Print the lines of the data, starting with the first, up to and including the line where "### Encoding -/" appears.

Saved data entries
- - - -
-- ==== Sys2Proof/Certificates/Slice0/Obligations.lean ====
section
/-! DEFINITION. The statements for the provers, from the numbered rules of `spec/`. Rules are cited in each docstring. -/

open Sys2Proof Sys2Proof.Machine

/-! ### Encoding -/

/-- R66: the complete map of the control byte, all 256 values: the token, its run length, and its format (`CS`, `CW`, `C`) as the
number of bytes of the token (R60). -/
def Obligations.OpcodeMapComplete : Prop :=
  ∀ c : Byte,
    (c.toNat < 0x20 →
      decode c = .pixelStream (c.toNat - 0x00 + 1) ∧ tokenLength (decode c) = 1 + 2 * (c.toNat - 0x00 + 1)) ∧
    (0x20 ≤ c.toNat ∧ c.toNat < 0x40 → decode c = .transparent (c.toNat - 0x20 + 1) ∧ tokenLength (decode c) = 1) ∧
    (0x40 ≤ c.toNat ∧ c.toNat < 0x60 → decode c = .repeatRun (c.toNat - 0x40 + 1) ∧ tokenLength (decode c) = 3) ∧
    (0x60 ≤ c.toNat ∧ c.toNat < 0x80 →
      decode c = .invalid3 (BitVec.ofNat 5 (c.toNat - 0x60)) ∧ isValidOpcode (decode c) = false) ∧
    (0x80 ≤ c.toNat ∧ c.toNat < 0xA0 →
      decode c = .newLine (BitVec.ofNat 5 (c.toNat - 0x80)) ∧ tokenLength (decode c) = 1) ∧
    (0xA0 ≤ c.toNat ∧ c.toNat < 0xC0 →
      decode c = .invalid5 (BitVec.ofNat 5 (c.toNat - 0xA0)) ∧ isValidOpcode (decode c) = false) ∧
    (0xC0 ≤ c.toNat ∧ c.toNat < 0xE0 →
      decode c = .invalid6 (BitVec.ofNat 5 (c.toNat - 0xC0)) ∧ isValidOpcode (decode c) = false) ∧
    (0xE0 ≤ c.toNat →
      decode c = .invalid7 (BitVec.ofNat 5 (c.toNat - 0xE0)) ∧ isValidOpcode (decode c) = false) ∧
    (c.toNat < 0x60 ∨ (0x80 ≤ c.toNat ∧ c.toNat < 0xA0) → isValidOpcode (decode c) = true)

/-- The words written out from the spec's encodings (R61, R72 and the examples of `95_test_vectors.md`) decode to the
instructions they stand for. -/
def Obligations.SpecWordsDecode : Prop :=
  decode 0x00 = .pixelStream 1 ∧ decode 0x1F = .pixelStream 32 ∧ decode 0x20 = .transparent 1 ∧
  decode 0x3F = .transparent 32 ∧ decode 0x5F = .repeatRun 32 ∧ decode 0x47 = .repeatRun 8 ∧ decode 0x60 = .invalid3 0 ∧
  decode 0x80 = .newLine 0 ∧ decode 0x9F = .newLine 31 ∧ decode 0xA0 = .invalid5 0 ∧ decode 0xDF = .invalid6 31 ∧
  decode 0xFF = .invalid7 31 ∧
  decodeToken [0x00, 0x00, 0x7C, 0x80] = .ok (⟨.pixelStream 1, [0x7C00]⟩, [0x80]) ∧
  decodeToken [0x5F, 0x43, 0x04] = .ok (⟨.repeatRun 32, [0x0443]⟩, [])

/-- R60, R63, R64, R65, R72: decoding the bytes of a well-formed token gives the token back, whatever follows it: every
run length, every colour word, bit 15 included. -/
def Obligations.TokenDecodesAsEncoded : Prop :=
  ∀ (t : Token) (rest : List Byte), t.wellFormed → decodeToken (encodeToken t ++ rest) = .ok (t, rest)

/-- The other direction: the bytes a token was decoded from are its encoding, and the token is well-formed. -/
def Obligations.DecodedTokenReencodes : Prop :=
  ∀ (bs rest : List Byte) (t : Token),
    decodeToken bs = .ok (t, rest) → t.wellFormed ∧ encodeToken t ++ rest = bs

/-- R63: the tokens of a stream can be found only one way, by walking from its start. -/
def Obligations.TokenStreamUnambiguous : Prop :=
  ∀ ts us : List Token, (∀ t ∈ ts, t.wellFormed) → (∀ u ∈ us, u.wellFormed) → encodeTokens ts = encodeTokens us → ts = us

/-! ### The colour codec and the header codec -/

/-- R90, R91, R96: the colour codec lane by lane: unpacking multiplies each 5-bit field by 8 and sets alpha 255, bit 15
having no effect; packing places each channel divided by 8 in its field, bit 15 clear. -/
def Obligations.ColorCodecByLanes : Prop :=
  (∀ w : Word,
    (unpack555 w).r.toNat = 8 * (w.toNat / 1024 % 32) ∧ (unpack555 w).g.toNat = 8 * (w.toNat / 32 % 32) ∧
    (unpack555 w).b.toNat = 8 * (w.toNat % 32) ∧ (unpack555 w).a = 255 ∧ unpack555 w = unpack555 (w &&& 0x7FFF#16)) ∧
  (∀ p : Pixel,
    (pack555 p).toNat = 1024 * (p.r.toNat / 8) + 32 * (p.g.toNat / 8) + p.b.toNat / 8 ∧ (pack555 p).msb = false)

/-- R92 and R94: packing undoes unpacking but for bit 15, and quantization is stable after the first pass. -/
def Obligations.PackAfterUnpack : Prop :=
  (∀ w : Word, pack555 (unpack555 w) = w &&& 0x7FFF#16) ∧
  (∀ p : Pixel, pack555 (unpack555 (pack555 p)) = pack555 p) ∧
  (∀ w : Word, unpack555 (pack555 (unpack555 w)) = unpack555 w)

/-- R93: unpacking what was packed keeps the five high bits of each channel, so a channel loses at most 7, and the alpha is
255 whatever it was. -/
def Obligations.UnpackAfterPack : Prop :=
  ∀ p : Pixel,
    unpack555 (pack555 p) = ⟨p.r &&& 0xF8#8, p.g &&& 0xF8#8, p.b &&& 0xF8#8, 255⟩ ∧
    ((unpack555 (pack555 p)).r.toNat ≤ p.r.toNat ∧ p.r.toNat ≤ (unpack555 (pack555 p)).r.toNat + 7) ∧
    ((unpack555 (pack555 p)).g.toNat ≤ p.g.toNat ∧ p.g.toNat ≤ (unpack555 (pack555 p)).g.toNat + 7) ∧
    ((unpack555 (pack555 p)).b.toNat ≤ p.b.toNat ∧ p.b.toNat ≤ (unpack555 (pack555 p)).b.toNat + 7)

/-- R91, R95: two pixels have one colour word exactly when the five high bits of each colour channel agree; the alpha is
not read. -/
def Obligations.PackEqualIffHighBitsEqual : Prop :=
  ∀ p q : Pixel,
    pack555 p = pack555 q ↔
      p.r.toNat / 8 = q.r.toNat / 8 ∧ p.g.toNat / 8 = q.g.toNat / 8 ∧ p.b.toNat / 8 = q.b.toNat / 8

/-- R83: the round trip of the header, both ways. -/
def Obligations.HeaderRoundTrip : Prop :=
  (∀ (w h : Word) (rest : List Byte), headerParse (Buffer.ofBytes (headerWrite w h ++ rest)) = some (w, h)) ∧
  (∀ b0 b1 b2 b3 b4 b5 b6 b7 : Byte, ∀ rest : List Byte, ∃ w h : Word,
    headerParse (Buffer.ofBytes ([b0, b1, b2, b3, b4, b5, b6, b7] ++ rest)) = some (w, h) ∧
    headerWrite w h = [b0, b1, 0, 0, b4, b5, 0, 0])

/-! ### The decoder's step -/

/-- R102, R103: when the byte at `DEC.OFF` is `c`, the decoder's step executes the instruction `c` decodes to, a well-formed
one, and the step adds nothing around it. Where the encoder runs too, the step is that or the encoder's (the MODEL's
choice, log entry 3: the spec gives no order between the units). -/
def Obligations.StepRunsDecodedInstruction : Prop :=
  ∀ (s : State) (c : Byte), s.host = [] → s.dec.status = .running → s.ib.read8 s.dec.off = some c →
    (decode c).wellFormed ∧
    (s.enc.status ≠ .running → step s = exec (decode c) s) ∧
    (s.enc.status = .running → step s = exec (decode c) s ∨ step s = encStep s)

/-- R10: the two units share no state: when both can step, the order does not matter. -/
def Obligations.UnitStepsCommute : Prop :=
  ∀ s t u : State, decStep s = .next t → encStep s = .next u →
    ∃ v, encStep t = .next v ∧ decStep u = .next v
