-- ==== Sys2Proof/Tests/Slice0.lean ====
section
/-! SUPPORT. Tests by named theorems. Expected values come from `spec/95_test_vectors.md` (V-…) and from the examples in the
rules, each named beside its test. After them, for every statement with hypotheses, a witness that meets them. -/

namespace Sys2Proof.Tests

open Sys2Proof Sys2Proof.Machine

/-! ### Helpers -/

/-- The next state of an outcome, if it is one. -/
def nextOf (o : Host.Outcome State Fault Refusal) : Option State :=
  match o with
  | .next s => some s
  | .fault _ => none
  | .refused _ => none

/-- A decode pass of a `w` by `h` image just started over a token stream. -/
def dec0 (w h : Word) (body : List Byte) : State := startDecode (headerWrite w h ++ body) State.reset

/-- The same, with the cursor moved. -/
def decAt (w h : Word) (x y : Nat) (body : List Byte) : State :=
  { dec0 w h body with dec := { (dec0 w h body).dec with x := x, y := y } }

/-- `(DEC.OFF, DEC.X, DEC.Y, DEC.STATUS)`, the trace of the vectors. -/
def trace (o : Host.Outcome State Fault Refusal) : Option (Nat × Nat × Nat × Status) :=
  (nextOf o).map fun s => (s.dec.off, s.dec.x, s.dec.y, s.dec.status)

/-- The latched error with `DEC.OFF`. -/
def errorOf (o : Host.Outcome State Fault Refusal) : Option (Status × ErrCause × BitVec 3 × Nat) :=
  (nextOf o).map fun s => (s.dec.status, s.dec.errCause, s.dec.errInfo, s.dec.off)

/-- A pixel of the decoder's raster. -/
def pixelAt (o : Host.Outcome State Fault Refusal) (x y : Nat) : Option Pixel :=
  (nextOf o).bind fun s => s.img.getPixel x y

/-- A one-row raster of these pixels. -/
def row (ps : List Pixel) : Raster :=
  (ps.zipIdx).foldl (fun r p => (r.setPixel p.2 0 p.1).getD r) (newBlank ps.length 1)

/-- An encode pass in row 0 of `r`, at column `x`, a run of these words (opaque) accumulated. -/
def encRun (r : Raster) (x : Nat) (ws : List Word) : State :=
  let s := startEncode r State.reset
  { s with enc := { s.enc with x := x, runKind := .opaqueRun, runLen := ws.length,
                               runBuf := ws.zipIdx.foldl (fun v w => v.setIfInBounds w.2 w.1) s.enc.runBuf } }

def red : Pixel := ⟨255, 0, 0, 255⟩
def clear : Pixel := ⟨0, 0, 0, 0⟩

/-! ### Decoding: words written out bit by bit from R61 (opcode in bits 7:5, run length minus 1 in bits 4:0) -/

theorem test_decode_pixelStream : decode 0b00000001#8 = .pixelStream 2 := by decide
theorem test_decode_transparent : decode 0b00100011#8 = .transparent 4 := by decide
theorem test_decode_repeat : decode 0b01011111#8 = .repeatRun 32 := by decide
theorem test_decode_newLine : decode 0b10011111#8 = .newLine 31 := by decide
theorem test_decode_invalid3 : decode 0b01100000#8 = .invalid3 0 := by decide
theorem test_decode_invalid5 : decode 0b10100001#8 = .invalid5 1 := by decide
theorem test_decode_invalid6 : decode 0b11011111#8 = .invalid6 31 := by decide
theorem test_decode_invalid7 : decode 0b11100010#8 = .invalid7 2 := by decide

/-- R141: the two pixels red and blue. -/
theorem test_decodeToken_pixelStream :
    decodeToken [0x01, 0x00, 0x7C, 0x1F, 0x00, 0x80] = .ok (⟨.pixelStream 2, [0x7C00, 0x001F]⟩, [0x80]) := rfl

theorem test_decodeToken_truncated : decodeToken [0x01, 0x00, 0x7C, 0x1F] = .error .truncated := rfl

theorem test_decodeToken_invalid : decodeToken [0x60, 0x00] = .error .invalidOpcode := rfl

/-- R140: 8 pixels of word `0x0443`. -/
theorem test_encodeToken_repeat : encodeToken ⟨.repeatRun 8, [0x0443]⟩ = [0x47, 0x43, 0x04] := by decide

theorem test_encode_newLine : encode (.newLine 0) = [0x80] := by decide

/-- The table's numbering: the first byte of the row is the control byte. -/
theorem test_decodeTableWord : decodeTableWord 8 0x47 = some (.repeatRun 8) := by decide

/-! ### `WellFormed`: each check refuses (R64, R72) -/

theorem test_wf_pixelStream_low : ¬ (Instr.pixelStream 0).wellFormed := by decide
theorem test_wf_pixelStream_high : ¬ (Instr.pixelStream 33).wellFormed := by decide
theorem test_wf_transparent_low : ¬ (Instr.transparent 0).wellFormed := by decide
theorem test_wf_transparent_high : ¬ (Instr.transparent 33).wellFormed := by decide
theorem test_wf_repeat_low : ¬ (Instr.repeatRun 0).wellFormed := by decide
theorem test_wf_repeat_high : ¬ (Instr.repeatRun 33).wellFormed := by decide
theorem test_wf_token_opcode : ¬ (Token.wellFormed ⟨.invalid3 0, []⟩) := by decide
theorem test_wf_token_run : ¬ (Token.wellFormed ⟨.transparent 33, []⟩) := by decide
theorem test_wf_token_payload : ¬ (Token.wellFormed ⟨.pixelStream 2, [0x7C00]⟩) := by decide

/-! ### Codecs -/

/-- V-U8. -/
theorem test_unpack : unpack555 0x1234 = ⟨32, 136, 160, 255⟩ := by decide

/-- V-U7: bit 15 is ignored. -/
theorem test_unpack_bit15 : unpack555 0x8000 = ⟨0, 0, 0, 255⟩ := by decide

/-- V-P6. -/
theorem test_pack : pack555 ⟨200, 100, 50, 128⟩ = 0x6586 := by decide

/-- V-H2: the reserved bytes are ignored. -/
theorem test_headerParse :
    headerParse (Buffer.ofBytes [0x04, 0x00, 0xEE, 0xEE, 0x02, 0x00, 0xFF, 0xFF]) = some (4, 2) := by decide

/-- V-H10. -/
theorem test_headerWrite : headerWrite 300 258 = [0x2C, 0x01, 0x00, 0x00, 0x02, 0x01, 0x00, 0x00] := by decide

/-! ### The tokens, one step each -/

/-- V-T3: the fourth word wraps and overwrites column 0. -/
theorem test_pixelStream_wraps :
    let o := step (dec0 3 1 [0x03, 0x1F, 0x00, 0xE0, 0x03, 0x00, 0x7C, 0xFF, 0x7F])
    trace o = some (17, 1, 0, .done) ∧ pixelAt o 0 0 = some ⟨248, 248, 248, 255⟩ ∧ pixelAt o 1 0 = some ⟨0, 248, 0, 255⟩ := by
  decide

/-- R192: a payload one byte short below the image raises truncation, not the row. -/
theorem test_pixelStream_truncated_first :
    errorOf (step (decAt 2 1 0 1 [0x00, 0x00])) = some (.faulted, .truncatedInput, 0, 8) := by decide

/-- V-T1. -/
theorem test_repeat :
    let o := step (dec0 2 1 [0x40, 0x1F, 0x00])
    trace o = some (11, 1, 0, .done) ∧ pixelAt o 0 0 = some ⟨0, 0, 248, 255⟩ ∧ pixelAt o 1 0 = some clear := by decide

/-- R183: below the image. -/
theorem test_repeat_below :
    errorOf (step (decAt 2 1 0 1 [0x40, 0x1F, 0x00])) = some (.faulted, .outOfBoundsPixel, 0, 8) := by decide

/-- R111: `23` at column 0 of a width-3 image. -/
theorem test_transparent : trace (step (dec0 3 1 [0x23])) = some (9, 1, 0, .done) := by decide

/-- R113: `9F` at `(1, 0)`. -/
theorem test_newLine : trace (step (decAt 2 1 1 0 [0x9F, 0x20])) = some (9, 0, 1, .running) := by decide

/-- V-B and R114. -/
theorem test_invalid3 : errorOf (step (dec0 1 1 [0x60])) = some (.faulted, .unknownOpcode, 3, 8) := by decide
theorem test_invalid5 : errorOf (step (dec0 1 1 [0xA0])) = some (.faulted, .unknownOpcode, 5, 8) := by decide
theorem test_invalid6 : errorOf (step (dec0 1 1 [0xDF])) = some (.faulted, .unknownOpcode, 6, 8) := by decide
theorem test_invalid7 : errorOf (step (dec0 1 1 [0xFF])) = some (.faulted, .unknownOpcode, 7, 8) := by decide

/-- The placed instruction is the one the very next step runs. -/
theorem test_withFetchWord : trace (step (State.reset.withFetchWord 8 0x80)) = some (9, 0, 1, .running) := by decide

/-- It is, in a running pass, at `DEC.OFF`. -/
theorem test_withFetchWord_running :
    errorOf (step ((dec0 1 1 [0x80, 0x80]).withFetchWord 8 0xA5)) = some (.faulted, .unknownOpcode, 5, 8) := by
  decide +kernel

/-! ### Starts and ends -/

/-- V-C. -/
theorem test_start_empty : trace (.next (dec0 100 100 [])) = some (8, 0, 0, .done) := by decide

/-- V-H5: 7 bytes. -/
theorem test_start_short :
    ((startDecode [0x02, 0, 0, 0, 0x01, 0, 0] State.reset).dec.status, (startDecode [0x02] State.reset).dec.errCause) =
      (.faulted, .truncatedInput) := by decide

/-- V-H7. -/
theorem test_start_zero_width :
    ((dec0 0 1 []).dec.status, (dec0 0 1 []).dec.errCause) = (.faulted, .invalidHeader) := by decide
- - - -
- RESPONSE TO THIS EXERCISE
-- ==== Sys2Proof/Certificates/Slice0/Obligations.lean ====
section
/-! DEFINITION. The statements for the provers, from the numbered rules of `spec/`. Rules are cited in each docstring. -/

open Sys2Proof Sys2Proof.Machine

/-! ### Encoding -/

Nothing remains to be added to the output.